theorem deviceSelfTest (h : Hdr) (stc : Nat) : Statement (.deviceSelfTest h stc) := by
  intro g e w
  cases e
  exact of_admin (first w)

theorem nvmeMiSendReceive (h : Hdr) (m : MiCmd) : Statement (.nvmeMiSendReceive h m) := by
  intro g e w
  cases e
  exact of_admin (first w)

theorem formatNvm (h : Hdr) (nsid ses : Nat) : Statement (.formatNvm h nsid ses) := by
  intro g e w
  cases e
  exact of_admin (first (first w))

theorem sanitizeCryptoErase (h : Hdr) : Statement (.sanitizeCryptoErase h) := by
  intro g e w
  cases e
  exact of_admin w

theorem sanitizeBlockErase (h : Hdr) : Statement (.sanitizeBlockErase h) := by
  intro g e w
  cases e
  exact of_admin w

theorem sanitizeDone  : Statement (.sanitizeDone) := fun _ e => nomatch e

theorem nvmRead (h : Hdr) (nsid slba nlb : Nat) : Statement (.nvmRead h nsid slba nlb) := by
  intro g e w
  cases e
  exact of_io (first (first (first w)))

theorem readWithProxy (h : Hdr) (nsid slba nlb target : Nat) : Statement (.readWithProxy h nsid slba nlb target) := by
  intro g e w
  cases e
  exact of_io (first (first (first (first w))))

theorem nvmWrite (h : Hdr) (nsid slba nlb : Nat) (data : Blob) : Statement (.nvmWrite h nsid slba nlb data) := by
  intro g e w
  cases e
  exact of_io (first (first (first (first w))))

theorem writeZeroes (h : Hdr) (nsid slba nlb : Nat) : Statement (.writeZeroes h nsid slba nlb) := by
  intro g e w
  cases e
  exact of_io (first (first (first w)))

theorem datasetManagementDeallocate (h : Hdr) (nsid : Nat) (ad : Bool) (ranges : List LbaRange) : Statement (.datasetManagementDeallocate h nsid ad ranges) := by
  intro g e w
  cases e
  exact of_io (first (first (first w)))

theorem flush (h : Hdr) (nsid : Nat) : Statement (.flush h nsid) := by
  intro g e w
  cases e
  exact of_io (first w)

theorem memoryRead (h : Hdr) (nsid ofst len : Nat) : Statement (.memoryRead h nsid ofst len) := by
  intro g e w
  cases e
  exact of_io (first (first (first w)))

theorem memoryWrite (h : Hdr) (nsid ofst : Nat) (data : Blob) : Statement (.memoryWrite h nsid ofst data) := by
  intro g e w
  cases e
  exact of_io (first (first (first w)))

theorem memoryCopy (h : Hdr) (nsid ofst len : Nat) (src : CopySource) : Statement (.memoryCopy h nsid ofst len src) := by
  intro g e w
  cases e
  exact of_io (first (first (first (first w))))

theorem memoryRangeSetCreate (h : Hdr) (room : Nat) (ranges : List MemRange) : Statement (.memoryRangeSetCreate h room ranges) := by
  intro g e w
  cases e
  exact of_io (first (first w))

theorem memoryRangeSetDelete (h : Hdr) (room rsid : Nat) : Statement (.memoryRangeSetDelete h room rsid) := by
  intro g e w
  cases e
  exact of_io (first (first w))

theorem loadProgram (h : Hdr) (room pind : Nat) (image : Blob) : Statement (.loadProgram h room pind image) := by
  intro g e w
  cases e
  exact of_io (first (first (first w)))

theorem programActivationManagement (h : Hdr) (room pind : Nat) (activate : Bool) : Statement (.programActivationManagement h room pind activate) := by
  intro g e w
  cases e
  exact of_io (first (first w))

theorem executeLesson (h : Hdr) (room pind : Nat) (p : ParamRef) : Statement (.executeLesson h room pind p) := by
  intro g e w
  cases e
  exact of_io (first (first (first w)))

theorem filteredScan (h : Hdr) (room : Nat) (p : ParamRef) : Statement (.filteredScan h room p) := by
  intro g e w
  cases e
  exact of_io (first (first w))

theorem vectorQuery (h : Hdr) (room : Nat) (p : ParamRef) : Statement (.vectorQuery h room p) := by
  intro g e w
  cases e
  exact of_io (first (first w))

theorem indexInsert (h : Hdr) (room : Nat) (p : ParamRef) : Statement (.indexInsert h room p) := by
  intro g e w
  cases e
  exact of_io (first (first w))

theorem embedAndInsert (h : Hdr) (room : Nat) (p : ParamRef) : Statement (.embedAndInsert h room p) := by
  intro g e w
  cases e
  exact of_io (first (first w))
◇ ◇ ◇ ◇ ◇
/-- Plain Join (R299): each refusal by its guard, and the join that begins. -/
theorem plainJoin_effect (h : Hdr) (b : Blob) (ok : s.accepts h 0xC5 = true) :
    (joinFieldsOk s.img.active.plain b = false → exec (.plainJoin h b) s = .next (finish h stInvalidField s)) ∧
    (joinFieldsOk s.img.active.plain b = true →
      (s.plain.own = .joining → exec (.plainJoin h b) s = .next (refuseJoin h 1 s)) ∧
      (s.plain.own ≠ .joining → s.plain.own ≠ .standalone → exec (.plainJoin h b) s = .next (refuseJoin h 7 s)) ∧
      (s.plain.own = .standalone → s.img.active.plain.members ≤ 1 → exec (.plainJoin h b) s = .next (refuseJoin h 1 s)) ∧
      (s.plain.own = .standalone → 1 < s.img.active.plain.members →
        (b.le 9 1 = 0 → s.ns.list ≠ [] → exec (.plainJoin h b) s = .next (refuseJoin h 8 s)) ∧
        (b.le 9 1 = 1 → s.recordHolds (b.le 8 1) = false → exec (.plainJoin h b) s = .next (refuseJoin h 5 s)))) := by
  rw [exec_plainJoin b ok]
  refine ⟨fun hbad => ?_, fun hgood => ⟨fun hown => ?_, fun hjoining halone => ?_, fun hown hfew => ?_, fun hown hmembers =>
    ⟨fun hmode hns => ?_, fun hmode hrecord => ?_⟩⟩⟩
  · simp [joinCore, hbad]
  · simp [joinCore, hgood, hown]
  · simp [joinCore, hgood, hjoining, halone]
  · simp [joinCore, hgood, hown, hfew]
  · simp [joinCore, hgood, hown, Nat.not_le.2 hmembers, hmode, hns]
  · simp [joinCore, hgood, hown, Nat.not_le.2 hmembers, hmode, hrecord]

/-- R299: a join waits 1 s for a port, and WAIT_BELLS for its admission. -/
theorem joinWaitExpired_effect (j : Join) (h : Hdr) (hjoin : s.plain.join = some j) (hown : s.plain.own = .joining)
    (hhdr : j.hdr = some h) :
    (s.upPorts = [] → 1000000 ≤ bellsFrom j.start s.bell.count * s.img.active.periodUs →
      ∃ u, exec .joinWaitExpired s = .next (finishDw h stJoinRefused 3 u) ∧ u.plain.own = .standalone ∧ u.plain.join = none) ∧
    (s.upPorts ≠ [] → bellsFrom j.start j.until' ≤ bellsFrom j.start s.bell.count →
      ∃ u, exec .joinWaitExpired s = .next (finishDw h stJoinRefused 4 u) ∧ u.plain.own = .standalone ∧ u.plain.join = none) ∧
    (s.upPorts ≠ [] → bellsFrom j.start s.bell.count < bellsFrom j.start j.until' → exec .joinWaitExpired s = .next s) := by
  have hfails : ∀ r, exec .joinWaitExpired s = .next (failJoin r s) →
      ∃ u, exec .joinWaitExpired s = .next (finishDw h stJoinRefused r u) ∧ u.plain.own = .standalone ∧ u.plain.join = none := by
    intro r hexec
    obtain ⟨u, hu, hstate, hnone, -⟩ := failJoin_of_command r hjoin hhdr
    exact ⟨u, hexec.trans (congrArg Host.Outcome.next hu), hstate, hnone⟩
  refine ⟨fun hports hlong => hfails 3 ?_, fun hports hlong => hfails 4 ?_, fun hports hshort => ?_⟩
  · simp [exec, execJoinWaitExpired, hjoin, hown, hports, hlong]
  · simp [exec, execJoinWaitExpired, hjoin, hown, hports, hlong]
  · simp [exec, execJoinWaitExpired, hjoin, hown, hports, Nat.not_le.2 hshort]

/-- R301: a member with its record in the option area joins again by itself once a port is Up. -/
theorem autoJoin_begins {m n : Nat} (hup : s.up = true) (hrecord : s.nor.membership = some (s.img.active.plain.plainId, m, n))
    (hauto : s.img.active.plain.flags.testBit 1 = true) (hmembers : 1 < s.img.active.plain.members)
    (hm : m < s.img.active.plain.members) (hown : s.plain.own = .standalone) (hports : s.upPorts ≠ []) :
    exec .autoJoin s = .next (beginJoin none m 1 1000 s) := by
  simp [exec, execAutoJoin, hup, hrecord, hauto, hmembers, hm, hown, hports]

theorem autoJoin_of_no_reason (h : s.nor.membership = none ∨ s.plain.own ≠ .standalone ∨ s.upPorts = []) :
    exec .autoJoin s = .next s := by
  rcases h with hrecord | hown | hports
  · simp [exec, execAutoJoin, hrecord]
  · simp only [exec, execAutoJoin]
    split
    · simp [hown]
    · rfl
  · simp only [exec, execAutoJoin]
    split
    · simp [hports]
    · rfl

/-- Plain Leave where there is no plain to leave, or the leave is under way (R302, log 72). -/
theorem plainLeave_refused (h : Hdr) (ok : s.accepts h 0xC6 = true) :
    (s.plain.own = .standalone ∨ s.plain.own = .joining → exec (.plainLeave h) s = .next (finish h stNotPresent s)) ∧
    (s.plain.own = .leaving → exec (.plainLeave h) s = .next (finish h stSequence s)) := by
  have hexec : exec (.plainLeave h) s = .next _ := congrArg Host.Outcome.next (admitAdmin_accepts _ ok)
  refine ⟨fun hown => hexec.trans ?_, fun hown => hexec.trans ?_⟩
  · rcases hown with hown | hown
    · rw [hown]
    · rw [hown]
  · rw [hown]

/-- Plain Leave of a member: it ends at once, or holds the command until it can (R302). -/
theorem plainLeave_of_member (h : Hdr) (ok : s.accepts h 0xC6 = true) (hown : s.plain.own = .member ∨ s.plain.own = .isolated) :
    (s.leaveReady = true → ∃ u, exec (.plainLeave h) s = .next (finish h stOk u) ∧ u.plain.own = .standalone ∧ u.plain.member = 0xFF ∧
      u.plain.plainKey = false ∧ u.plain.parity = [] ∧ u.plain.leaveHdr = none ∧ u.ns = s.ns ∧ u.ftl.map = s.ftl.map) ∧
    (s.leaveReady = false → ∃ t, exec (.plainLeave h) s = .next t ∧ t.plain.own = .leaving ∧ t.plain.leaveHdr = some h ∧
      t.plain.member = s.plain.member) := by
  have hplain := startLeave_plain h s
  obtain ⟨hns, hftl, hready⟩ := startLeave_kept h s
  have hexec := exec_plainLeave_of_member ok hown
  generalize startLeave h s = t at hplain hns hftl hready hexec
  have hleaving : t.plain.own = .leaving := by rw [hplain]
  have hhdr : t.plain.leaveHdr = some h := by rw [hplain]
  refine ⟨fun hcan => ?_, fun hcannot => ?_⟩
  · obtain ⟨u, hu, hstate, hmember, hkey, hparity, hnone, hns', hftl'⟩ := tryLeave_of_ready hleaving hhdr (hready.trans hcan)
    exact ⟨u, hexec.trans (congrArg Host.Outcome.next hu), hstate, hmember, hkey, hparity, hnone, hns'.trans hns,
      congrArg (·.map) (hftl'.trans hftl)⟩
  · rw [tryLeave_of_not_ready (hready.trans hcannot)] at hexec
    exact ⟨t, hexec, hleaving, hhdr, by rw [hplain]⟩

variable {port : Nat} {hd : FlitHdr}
◇ ◇ ◇ ◇ ◇
- **Task prompt**: Each line in the data that holds the string "refine" must be returned.

- **Task output**:
  refine ⟨fun hbad => ?_, fun hgood => ⟨fun hown => ?_, fun hjoining halone => ?_, fun hown hfew => ?_, fun hown hmembers =>
  refine ⟨fun hports hlong => hfails 3 ?_, fun hports hlong => hfails 4 ?_, fun hports hshort => ?_⟩
  refine ⟨fun hown => hexec.trans ?_, fun hown => hexec.trans ?_⟩
  refine ⟨fun hcan => ?_, fun hcannot => ?_⟩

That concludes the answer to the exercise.